>>>

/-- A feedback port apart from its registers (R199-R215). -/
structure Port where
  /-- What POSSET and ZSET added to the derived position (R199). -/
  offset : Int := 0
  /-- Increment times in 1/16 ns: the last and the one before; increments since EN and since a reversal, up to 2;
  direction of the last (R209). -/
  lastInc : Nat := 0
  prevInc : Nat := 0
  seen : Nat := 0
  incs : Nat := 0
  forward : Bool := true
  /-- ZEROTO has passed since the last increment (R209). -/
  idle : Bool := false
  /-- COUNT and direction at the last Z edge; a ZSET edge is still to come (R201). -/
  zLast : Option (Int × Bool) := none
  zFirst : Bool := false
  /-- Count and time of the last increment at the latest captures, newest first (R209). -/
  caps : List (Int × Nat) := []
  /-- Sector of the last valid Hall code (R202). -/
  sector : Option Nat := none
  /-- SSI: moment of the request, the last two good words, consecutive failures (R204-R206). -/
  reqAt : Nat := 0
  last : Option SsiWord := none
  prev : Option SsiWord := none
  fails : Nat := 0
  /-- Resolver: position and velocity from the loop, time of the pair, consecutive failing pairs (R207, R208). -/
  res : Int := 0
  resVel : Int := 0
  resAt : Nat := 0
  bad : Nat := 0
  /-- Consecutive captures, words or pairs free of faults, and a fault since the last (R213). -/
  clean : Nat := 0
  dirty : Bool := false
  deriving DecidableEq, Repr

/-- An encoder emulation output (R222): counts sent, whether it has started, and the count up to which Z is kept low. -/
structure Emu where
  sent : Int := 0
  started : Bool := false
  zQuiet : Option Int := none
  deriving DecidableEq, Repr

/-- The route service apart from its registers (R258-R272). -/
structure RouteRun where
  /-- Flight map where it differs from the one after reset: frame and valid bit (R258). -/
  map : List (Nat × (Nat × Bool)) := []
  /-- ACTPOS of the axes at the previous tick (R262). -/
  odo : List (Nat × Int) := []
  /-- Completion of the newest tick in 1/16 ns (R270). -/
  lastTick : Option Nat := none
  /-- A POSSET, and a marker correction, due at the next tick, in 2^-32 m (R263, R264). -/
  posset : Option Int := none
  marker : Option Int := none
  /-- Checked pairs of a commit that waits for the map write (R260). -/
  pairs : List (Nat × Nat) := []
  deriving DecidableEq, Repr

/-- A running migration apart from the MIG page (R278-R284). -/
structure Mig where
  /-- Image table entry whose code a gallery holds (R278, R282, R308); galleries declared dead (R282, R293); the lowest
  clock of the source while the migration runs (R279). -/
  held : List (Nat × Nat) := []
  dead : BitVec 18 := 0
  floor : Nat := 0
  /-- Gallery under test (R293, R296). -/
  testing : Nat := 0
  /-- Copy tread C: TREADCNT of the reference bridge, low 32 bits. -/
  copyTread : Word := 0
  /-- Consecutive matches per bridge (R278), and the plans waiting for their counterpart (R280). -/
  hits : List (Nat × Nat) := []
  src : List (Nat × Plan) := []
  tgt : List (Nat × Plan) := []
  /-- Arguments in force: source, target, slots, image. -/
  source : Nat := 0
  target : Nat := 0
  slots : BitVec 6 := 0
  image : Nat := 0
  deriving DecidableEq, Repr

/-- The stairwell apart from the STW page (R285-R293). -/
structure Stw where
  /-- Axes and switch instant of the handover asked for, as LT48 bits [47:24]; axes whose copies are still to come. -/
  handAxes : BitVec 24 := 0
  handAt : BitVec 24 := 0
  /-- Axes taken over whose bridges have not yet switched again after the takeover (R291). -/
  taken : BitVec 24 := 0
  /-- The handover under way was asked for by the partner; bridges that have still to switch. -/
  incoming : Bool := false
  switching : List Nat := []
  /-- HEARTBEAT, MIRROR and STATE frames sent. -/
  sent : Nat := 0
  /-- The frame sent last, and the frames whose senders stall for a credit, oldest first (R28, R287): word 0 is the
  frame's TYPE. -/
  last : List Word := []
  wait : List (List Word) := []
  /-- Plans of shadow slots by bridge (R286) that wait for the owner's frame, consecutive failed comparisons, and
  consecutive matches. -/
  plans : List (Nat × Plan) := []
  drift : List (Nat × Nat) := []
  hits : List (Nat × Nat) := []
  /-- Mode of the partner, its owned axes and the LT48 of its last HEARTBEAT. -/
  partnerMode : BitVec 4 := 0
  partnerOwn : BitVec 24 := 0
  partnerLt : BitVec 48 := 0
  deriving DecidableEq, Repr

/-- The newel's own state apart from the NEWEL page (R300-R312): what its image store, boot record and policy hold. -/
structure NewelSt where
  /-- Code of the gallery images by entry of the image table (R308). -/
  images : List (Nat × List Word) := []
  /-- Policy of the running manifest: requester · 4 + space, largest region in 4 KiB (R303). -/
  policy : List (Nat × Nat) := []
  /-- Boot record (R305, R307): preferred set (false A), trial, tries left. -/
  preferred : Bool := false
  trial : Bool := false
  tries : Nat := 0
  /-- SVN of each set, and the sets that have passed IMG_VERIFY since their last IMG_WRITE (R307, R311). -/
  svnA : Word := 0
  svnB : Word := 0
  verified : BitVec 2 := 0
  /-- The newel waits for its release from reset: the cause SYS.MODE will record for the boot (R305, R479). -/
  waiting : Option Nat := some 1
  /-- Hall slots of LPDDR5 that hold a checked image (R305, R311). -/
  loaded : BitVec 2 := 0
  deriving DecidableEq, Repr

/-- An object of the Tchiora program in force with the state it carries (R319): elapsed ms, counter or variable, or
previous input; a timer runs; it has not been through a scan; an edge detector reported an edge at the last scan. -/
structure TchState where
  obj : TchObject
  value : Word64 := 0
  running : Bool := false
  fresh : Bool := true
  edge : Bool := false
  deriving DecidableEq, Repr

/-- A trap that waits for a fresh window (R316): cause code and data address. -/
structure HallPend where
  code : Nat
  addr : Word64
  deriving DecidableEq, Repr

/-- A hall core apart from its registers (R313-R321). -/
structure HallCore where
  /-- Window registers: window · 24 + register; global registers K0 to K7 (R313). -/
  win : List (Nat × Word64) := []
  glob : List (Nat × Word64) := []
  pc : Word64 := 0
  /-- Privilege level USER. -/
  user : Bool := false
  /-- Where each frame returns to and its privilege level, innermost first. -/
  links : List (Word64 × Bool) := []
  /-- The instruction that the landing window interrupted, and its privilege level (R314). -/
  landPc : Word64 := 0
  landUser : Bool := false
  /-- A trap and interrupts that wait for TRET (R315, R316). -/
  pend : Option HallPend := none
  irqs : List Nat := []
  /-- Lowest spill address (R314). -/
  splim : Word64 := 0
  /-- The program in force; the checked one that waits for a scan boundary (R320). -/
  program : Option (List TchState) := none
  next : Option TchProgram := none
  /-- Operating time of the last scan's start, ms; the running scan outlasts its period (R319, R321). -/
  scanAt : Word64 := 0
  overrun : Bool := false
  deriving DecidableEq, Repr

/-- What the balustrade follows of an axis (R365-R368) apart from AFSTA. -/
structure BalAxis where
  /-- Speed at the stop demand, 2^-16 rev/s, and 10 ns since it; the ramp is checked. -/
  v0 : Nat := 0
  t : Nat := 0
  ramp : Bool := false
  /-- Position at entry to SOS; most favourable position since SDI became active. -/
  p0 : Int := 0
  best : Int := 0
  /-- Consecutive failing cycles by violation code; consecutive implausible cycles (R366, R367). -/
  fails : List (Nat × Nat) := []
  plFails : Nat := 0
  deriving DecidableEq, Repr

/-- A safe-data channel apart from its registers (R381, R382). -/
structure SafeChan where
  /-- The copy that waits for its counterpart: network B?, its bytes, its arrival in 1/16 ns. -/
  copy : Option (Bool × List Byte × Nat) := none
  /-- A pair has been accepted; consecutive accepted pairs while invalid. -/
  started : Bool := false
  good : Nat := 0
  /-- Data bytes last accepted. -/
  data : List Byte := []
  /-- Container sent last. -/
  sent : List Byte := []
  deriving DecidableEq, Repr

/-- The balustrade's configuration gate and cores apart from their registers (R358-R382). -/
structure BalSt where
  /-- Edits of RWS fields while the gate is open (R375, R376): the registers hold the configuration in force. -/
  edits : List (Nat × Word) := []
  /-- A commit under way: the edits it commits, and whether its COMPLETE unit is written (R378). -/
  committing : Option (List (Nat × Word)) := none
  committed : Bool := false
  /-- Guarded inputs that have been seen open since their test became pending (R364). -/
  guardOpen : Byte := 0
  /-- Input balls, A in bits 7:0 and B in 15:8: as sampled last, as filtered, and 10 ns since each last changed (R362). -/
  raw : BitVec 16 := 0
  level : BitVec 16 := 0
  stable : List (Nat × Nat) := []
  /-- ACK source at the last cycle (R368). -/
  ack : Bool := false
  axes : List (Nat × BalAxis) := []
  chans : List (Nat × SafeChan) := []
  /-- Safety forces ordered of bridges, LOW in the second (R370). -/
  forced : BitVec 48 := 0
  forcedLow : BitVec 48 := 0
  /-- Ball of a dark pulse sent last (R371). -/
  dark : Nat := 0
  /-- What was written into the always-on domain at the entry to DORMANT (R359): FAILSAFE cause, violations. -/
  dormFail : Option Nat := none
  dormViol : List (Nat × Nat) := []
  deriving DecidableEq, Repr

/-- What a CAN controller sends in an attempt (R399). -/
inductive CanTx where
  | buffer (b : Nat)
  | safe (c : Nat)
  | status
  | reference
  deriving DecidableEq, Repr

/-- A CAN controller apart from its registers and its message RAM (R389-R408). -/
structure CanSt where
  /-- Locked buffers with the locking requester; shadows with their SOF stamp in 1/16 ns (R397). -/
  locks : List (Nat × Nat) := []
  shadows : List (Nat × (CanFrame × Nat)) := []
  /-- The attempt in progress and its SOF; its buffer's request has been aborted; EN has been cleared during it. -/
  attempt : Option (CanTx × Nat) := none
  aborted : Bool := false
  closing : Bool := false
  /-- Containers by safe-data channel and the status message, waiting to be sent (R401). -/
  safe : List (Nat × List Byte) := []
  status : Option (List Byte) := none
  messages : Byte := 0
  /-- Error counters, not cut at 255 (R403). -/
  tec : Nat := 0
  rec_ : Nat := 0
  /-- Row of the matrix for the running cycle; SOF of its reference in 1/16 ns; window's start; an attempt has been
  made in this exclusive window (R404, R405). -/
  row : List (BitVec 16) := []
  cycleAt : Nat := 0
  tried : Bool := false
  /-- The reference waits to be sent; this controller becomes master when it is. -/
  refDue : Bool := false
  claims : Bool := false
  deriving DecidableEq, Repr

<<<
>>>

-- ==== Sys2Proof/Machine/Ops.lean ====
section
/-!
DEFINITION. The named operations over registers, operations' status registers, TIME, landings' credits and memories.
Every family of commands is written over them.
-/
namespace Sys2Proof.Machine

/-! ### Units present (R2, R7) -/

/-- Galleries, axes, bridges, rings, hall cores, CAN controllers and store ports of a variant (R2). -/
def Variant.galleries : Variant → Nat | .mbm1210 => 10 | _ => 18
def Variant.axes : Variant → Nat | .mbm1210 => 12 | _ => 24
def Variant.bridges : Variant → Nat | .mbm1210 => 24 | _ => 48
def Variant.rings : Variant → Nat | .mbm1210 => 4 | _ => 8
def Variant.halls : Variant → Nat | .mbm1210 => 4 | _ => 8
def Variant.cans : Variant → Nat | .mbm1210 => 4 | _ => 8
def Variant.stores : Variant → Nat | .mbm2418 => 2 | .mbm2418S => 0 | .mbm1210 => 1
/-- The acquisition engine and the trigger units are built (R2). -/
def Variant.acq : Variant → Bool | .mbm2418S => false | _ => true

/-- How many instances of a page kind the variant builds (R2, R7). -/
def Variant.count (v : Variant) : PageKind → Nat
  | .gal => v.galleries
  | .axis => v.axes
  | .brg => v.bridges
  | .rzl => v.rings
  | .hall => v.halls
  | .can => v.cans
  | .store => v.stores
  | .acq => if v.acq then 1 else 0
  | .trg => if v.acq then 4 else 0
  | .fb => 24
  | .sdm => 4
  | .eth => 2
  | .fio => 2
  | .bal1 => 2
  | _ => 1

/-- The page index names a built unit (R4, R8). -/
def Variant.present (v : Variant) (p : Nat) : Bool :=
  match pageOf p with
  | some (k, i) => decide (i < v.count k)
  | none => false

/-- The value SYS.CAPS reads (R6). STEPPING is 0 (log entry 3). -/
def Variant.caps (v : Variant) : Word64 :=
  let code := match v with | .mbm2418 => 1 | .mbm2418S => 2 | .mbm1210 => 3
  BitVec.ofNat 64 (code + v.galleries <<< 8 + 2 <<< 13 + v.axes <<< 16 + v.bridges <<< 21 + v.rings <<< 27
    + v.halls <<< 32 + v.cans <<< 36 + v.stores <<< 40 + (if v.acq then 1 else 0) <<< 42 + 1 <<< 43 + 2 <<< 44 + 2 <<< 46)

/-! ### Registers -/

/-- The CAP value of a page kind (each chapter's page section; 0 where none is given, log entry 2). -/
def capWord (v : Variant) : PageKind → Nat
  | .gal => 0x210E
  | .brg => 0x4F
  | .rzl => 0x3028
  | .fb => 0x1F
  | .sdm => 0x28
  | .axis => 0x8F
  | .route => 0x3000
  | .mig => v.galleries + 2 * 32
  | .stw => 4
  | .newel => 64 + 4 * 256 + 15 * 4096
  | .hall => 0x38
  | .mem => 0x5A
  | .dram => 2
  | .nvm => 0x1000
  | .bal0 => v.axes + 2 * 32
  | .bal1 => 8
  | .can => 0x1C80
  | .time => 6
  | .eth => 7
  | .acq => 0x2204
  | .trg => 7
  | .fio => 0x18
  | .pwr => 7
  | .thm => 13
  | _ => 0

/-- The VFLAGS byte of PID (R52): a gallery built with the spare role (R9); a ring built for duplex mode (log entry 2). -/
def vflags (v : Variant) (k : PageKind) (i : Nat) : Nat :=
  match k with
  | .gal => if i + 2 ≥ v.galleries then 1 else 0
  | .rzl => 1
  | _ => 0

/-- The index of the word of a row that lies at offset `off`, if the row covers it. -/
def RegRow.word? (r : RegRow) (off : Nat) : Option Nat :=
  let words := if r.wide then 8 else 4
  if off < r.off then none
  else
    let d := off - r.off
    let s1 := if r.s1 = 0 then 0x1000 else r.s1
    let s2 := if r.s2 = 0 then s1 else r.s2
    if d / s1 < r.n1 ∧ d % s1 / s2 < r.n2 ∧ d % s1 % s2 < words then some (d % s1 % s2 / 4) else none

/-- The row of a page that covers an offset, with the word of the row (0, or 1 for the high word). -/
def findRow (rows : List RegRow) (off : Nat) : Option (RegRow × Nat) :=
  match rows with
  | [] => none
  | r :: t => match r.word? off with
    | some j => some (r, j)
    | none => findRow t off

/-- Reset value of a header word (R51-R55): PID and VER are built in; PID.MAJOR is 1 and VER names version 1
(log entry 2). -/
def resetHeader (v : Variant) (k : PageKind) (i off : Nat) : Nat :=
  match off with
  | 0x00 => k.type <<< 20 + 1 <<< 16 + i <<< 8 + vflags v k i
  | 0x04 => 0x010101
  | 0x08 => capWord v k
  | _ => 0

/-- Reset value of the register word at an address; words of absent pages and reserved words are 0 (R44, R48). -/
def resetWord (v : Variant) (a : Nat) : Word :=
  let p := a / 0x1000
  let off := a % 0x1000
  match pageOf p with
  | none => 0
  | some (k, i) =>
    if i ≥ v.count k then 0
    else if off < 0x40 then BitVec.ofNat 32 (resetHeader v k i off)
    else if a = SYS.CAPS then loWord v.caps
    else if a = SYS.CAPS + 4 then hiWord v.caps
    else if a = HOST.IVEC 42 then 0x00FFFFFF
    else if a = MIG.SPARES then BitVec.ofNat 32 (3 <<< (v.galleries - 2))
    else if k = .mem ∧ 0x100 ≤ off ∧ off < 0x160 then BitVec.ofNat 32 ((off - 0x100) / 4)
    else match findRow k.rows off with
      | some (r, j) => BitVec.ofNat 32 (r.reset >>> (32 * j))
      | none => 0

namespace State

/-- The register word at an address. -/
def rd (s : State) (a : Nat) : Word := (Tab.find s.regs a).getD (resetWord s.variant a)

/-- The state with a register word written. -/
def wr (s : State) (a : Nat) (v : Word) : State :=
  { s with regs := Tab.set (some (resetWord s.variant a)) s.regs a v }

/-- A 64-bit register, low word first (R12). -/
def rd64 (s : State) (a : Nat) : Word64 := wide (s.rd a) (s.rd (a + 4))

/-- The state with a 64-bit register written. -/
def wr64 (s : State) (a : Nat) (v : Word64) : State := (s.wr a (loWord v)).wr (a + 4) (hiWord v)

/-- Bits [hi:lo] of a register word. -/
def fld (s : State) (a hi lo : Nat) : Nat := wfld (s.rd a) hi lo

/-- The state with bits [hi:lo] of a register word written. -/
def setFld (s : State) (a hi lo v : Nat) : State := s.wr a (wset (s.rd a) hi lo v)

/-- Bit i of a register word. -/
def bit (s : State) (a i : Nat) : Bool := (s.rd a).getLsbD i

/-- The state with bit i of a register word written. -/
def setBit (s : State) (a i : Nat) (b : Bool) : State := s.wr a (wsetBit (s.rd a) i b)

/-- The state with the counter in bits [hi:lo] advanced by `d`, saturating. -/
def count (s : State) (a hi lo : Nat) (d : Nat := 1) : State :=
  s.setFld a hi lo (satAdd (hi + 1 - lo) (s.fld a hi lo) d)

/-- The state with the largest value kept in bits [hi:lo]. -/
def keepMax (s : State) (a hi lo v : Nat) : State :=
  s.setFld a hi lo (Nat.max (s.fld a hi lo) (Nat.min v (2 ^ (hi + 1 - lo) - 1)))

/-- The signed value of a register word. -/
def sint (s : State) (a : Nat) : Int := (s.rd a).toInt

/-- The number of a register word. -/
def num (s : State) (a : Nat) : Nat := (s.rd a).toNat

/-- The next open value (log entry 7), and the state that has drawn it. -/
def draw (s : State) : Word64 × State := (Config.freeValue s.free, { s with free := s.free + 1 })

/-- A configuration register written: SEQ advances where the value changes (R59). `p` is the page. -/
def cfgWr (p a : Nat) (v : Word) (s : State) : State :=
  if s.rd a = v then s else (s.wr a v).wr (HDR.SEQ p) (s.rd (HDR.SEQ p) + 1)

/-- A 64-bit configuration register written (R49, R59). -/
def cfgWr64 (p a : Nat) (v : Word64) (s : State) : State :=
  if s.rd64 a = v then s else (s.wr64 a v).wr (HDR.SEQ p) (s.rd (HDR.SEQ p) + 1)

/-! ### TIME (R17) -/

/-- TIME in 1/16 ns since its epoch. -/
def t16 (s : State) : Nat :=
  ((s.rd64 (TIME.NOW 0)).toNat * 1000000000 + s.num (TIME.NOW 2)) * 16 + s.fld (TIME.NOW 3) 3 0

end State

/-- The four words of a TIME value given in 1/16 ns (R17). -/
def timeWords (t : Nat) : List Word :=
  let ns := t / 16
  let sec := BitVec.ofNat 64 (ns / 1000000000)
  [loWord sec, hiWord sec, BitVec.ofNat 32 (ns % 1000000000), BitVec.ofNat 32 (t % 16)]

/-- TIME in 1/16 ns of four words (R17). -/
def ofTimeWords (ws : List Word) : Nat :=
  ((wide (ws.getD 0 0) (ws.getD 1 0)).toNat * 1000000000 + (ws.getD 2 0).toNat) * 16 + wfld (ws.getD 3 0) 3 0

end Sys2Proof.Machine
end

<<<

▶ _Problem_:
Take the listing above and repeat exactly the lines from the one containing "overrun : Bool := false" through the one containing "structure BalSt where", both included.

▶ _Result_:
  overrun : Bool := false
  deriving DecidableEq, Repr

/-- What the balustrade follows of an axis (R365-R368) apart from AFSTA. -/
structure BalAxis where
  /-- Speed at the stop demand, 2^-16 rev/s, and 10 ns since it; the ramp is checked. -/
  v0 : Nat := 0
  t : Nat := 0
  ramp : Bool := false
  /-- Position at entry to SOS; most favourable position since SDI became active. -/
  p0 : Int := 0
  best : Int := 0
  /-- Consecutive failing cycles by violation code; consecutive implausible cycles (R366, R367). -/
  fails : List (Nat × Nat) := []
  plFails : Nat := 0
  deriving DecidableEq, Repr

/-- A safe-data channel apart from its registers (R381, R382). -/
structure SafeChan where
  /-- The copy that waits for its counterpart: network B?, its bytes, its arrival in 1/16 ns. -/
  copy : Option (Bool × List Byte × Nat) := none
  /-- A pair has been accepted; consecutive accepted pairs while invalid. -/
  started : Bool := false
  good : Nat := 0
  /-- Data bytes last accepted. -/
  data : List Byte := []
  /-- Container sent last. -/
  sent : List Byte := []
  deriving DecidableEq, Repr

/-- The balustrade's configuration gate and cores apart from their registers (R358-R382). -/
structure BalSt where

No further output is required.